Mauro no prestó mucha atención a mis rezongos por todo lo que había pasado antes, simplemente me puso por delante una rutina de una hora, tres veces por semana y un gimnasio entero a mi disposición. Al mes descubrí que se había ido la tendinitis rotuliana. Pero aunque los músculos de mis piernas empezaban a aumentar de volumen, el dolor al trotar persistía. Y peor aún: la articulación se me empezó a trabar.
– El camino es la cirugía, emprolijar esa rodilla, sacar lo que está roto y dejarla en mejor condición. Y seguir sin dudar con el trabajo de fuerza.
– ¿Cuánto tiempo?, quise saber.
– El resto de tu vida, siempre te va a hacer bien.
Me sacaron un pedazo de menisco en una artroscopía que duró 40 minutos, con la hipótesis de que a los 45 días estaría en condiciones de trotar. Fueron 8 meses. Seguí levantando pesas tres veces a la semana y empecé a trotar en una pileta con el agua por debajo de la cintura. Mis compañías en la piscina eran las mamis y los papis en la clase para bebés, o las señoras de la clase de aqua gym (¿por qué nunca hay señores en esas clases?). Yo ya empezaba a ser parte de ese universo de jubilados, personas que sólo pueden pensar el movimiento en términos de rehabilitación, de tratar de evitar el dolor. Sin embargo, no perdía la convicción y seguía para adelante. Y un día, en el intento número mil de retorno, de pronto el trote dejó de generar dolor.

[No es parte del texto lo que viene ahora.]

-- ==== Sys2Proof/Machine/Notices.lean ====
section
/-! DEFINITION. SVP's notices: raising, READ_NOTICES, SET_NOTICE_MASK and NOTICE_SUMMARY (chapter 11). -/

namespace Sys2Proof.Machine

open Sys2Proof

/-- NOTICE_RAISE: a kind added to its set, NOTICE formed afresh (R181). -/
def execNoticeRaise (n : RaisedNotice) (s : State) : Host.Outcome State Fault Refusal :=
  .next (s.withRecs (s.recs.raise n))

/-- The set that a READ_NOTICES names. -/
inductive NoticeTarget where
  | room (r : RoomNo)
  | kitchen (k : KitchenNo)
  | part
  deriving DecidableEq, Repr

/-- The target of a READ_NOTICES: indicator 0 a room, 1 a kitchen, 2 PART (R182, R186). -/
def noticeTarget (indicator number : Nat) : Except Status NoticeTarget :=
  if indicator = 0 then
    match roomNo? number with
    | some r => .ok (.room r)
    | none => .error .badRoom
  else if indicator = 1 then
    match kitchenNo? number with
    | some k => .ok (.kitchen k)
    | none => .error .badKitchen
  else if indicator = 2 then .ok .part
  else .error .badValue

/-- The kinds present in a set, by their numbers in the notice table, in the order of log entry 33. -/
def Notices.kinds (n : Notices) (t : NoticeTarget) : List (Fin 18) :=
  match t with
  | .room r => n.rooms[r.val].map RoomNotice.num
  | .kitchen k => n.kitchens[k.val].map KitchenNotice.num
  | .part => n.part.map PartNotice.num

/-- A set emptied, and NOTICE formed afresh (R182). -/
def Notices.empty (n : Notices) (t : NoticeTarget) : Notices :=
  match t with
  | .room r => ({ n with rooms := n.rooms.set r.val [] } : Notices).form
  | .kitchen k => ({ n with kitchens := n.kitchens.set k.val [] } : Notices).form
  | .part => ({ n with part := [] } : Notices).form

/-- What SVP does with READ_NOTICES (R182). -/
def State.readNotices (indicator number : Nat) (s : State) : State × Answer :=
  match noticeTarget indicator number with
  | .error st => refuse s st
  | .ok t =>
    (s.withRecs { s.recs with notices := s.recs.notices.empty t }, .now .ok (kindBytes (s.recs.notices.kinds t)))

/-- READ_NOTICES. -/
def execReadNotices (tag : Byte) (indicator number : Nat) (s : State) : Host.Outcome State Fault Refusal :=
  s.serve (.readNotices tag indicator number) (State.readNotices indicator number)

/-- The masks as bytes, 0 unmasked and 1 masked (R183). DEDUCED: in a response too they are 18 bytes without a count (log
entry 10). -/
def Notices.maskBytes (n : Notices) : List Byte := n.masks.toList.flatMap yesNo

/-- What SVP does with SET_NOTICE_MASK (R183). DEDUCED: the response codes the level of NOTICE as 1 for high and 0 for low
(log entry 10). -/
def State.setNoticeMask (masks : Vector Byte 18) (s : State) : State × Answer :=
  if masks.toList.all fun m => decide (m = 0 ∨ m = 1) then
    let n := ({ s.recs.notices with masks := masks.map fun m => decide (m = 1) } : Notices).form
    (s.withRecs { s.recs with notices := n }, .now .ok (n.maskBytes ++ yesNo n.line))
  else refuse s .badValue

/-- SET_NOTICE_MASK. -/
def execSetNoticeMask (tag : Byte) (masks : Vector Byte 18) (s : State) : Host.Outcome State Fault Refusal :=
  s.serve (.setNoticeMask tag masks) (State.setNoticeMask masks)

/-- The numbers of the sets that are not empty, each with whether it holds an unmasked kind (R183). -/
def listedSets {α : Type} (unmasked : α → Bool) (sets : List (List α)) : List (Nat × Bool) :=
  scanFrom (fun i ks => if ks.isEmpty then none else some (i, ks.any unmasked)) 0 sets

/-- The response items of NOTICE_SUMMARY (R183). -/
def Notices.summary (n : Notices) : List Byte :=
  listBytes 2 (fun x => be 2 x.1 ++ yesNo x.2) (listedSets (fun k => n.unmasked (RoomNotice.num k)) n.rooms.toList) ++
  listBytes 1 (fun x => be 1 x.1 ++ yesNo x.2)
    (listedSets (fun k => n.unmasked (KitchenNotice.num k)) n.kitchens.toList) ++
  kindBytes (n.kinds .part) ++ n.maskBytes

/-- NOTICE_SUMMARY (R183). -/
def execNoticeSummary (tag : Byte) (s : State) : Host.Outcome State Fault Refusal :=
  s.serve (.noticeSummary tag) fun s => (s, .now .ok s.recs.notices.summary)

end Sys2Proof.Machine
end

Ya pasó un año y sigo trotando sin dolor. Y en pocos días me enfrentaré de nuevo a una maratón de 42 km. Visto en retrospectiva parece un análisis obvio, el diario del lunes a veces nos explica situaciones de una manera en que parece que no podía haber resultado otra consecuencia. ¿Cómo no la vi venir, si era tan obvia? La pérdida de masa muscular y a la vez el descenso de la capacidad que esos músculos que aún estaban determinó un debilitamiento general de mi estructura esquelética y ligamentaria, que al retomar el entrenamiento post pandemia había colapsado por la parte más delgada del hilo: el menisco de la rodilla izquierda. El problema no era la edad, era la falta de fuerza.
El paso de los años debilita nuestra estructura esquelética y muscular que tiene su esplendor después de los 20, de ahí en adelante hay una merma que es inevitable. Las que sí se pueden evitar son las consecuencias graves: una persona longeva es bastante más débil que una joven, pero una persona longeva entrenada es mucho más fuerte y sana que una persona longeva que no entrenó. He ahí la clave y lo más importante que pude extraer de toda esta experiencia. La sarcopenia es una horrible palabra que define la pérdida de masa muscular. Lo que generó mi lesión era sólo el comienzo de muchas más dolencias que me esperaban si no generaba un cambio radical. Hoy la ciencia afirma incuestionablemente desde sus más prestigiosas fuentes de difusión que mantener en forma la musculatura es un excelente predictor de una mejor y más larga longevidad.
Para mí fue una gran revelación, un aprendizaje que seguramente me acompañará por muchos años y entre otras cosas me llevó a empezar a imaginar este proyecto. No necesitaba ni un tratamiento, ni una medicación, ni una plantilla, ni un reacomodamiento de mi esqueleto: necesitaba más fuerza. Y ese poder muscular no sólo me daría la posibilidad de volver a entrenar para correr maratones: sería también la llave de entrada a una longevidad diferente en la que por esos días empecé a imaginarme corriendo para siempre.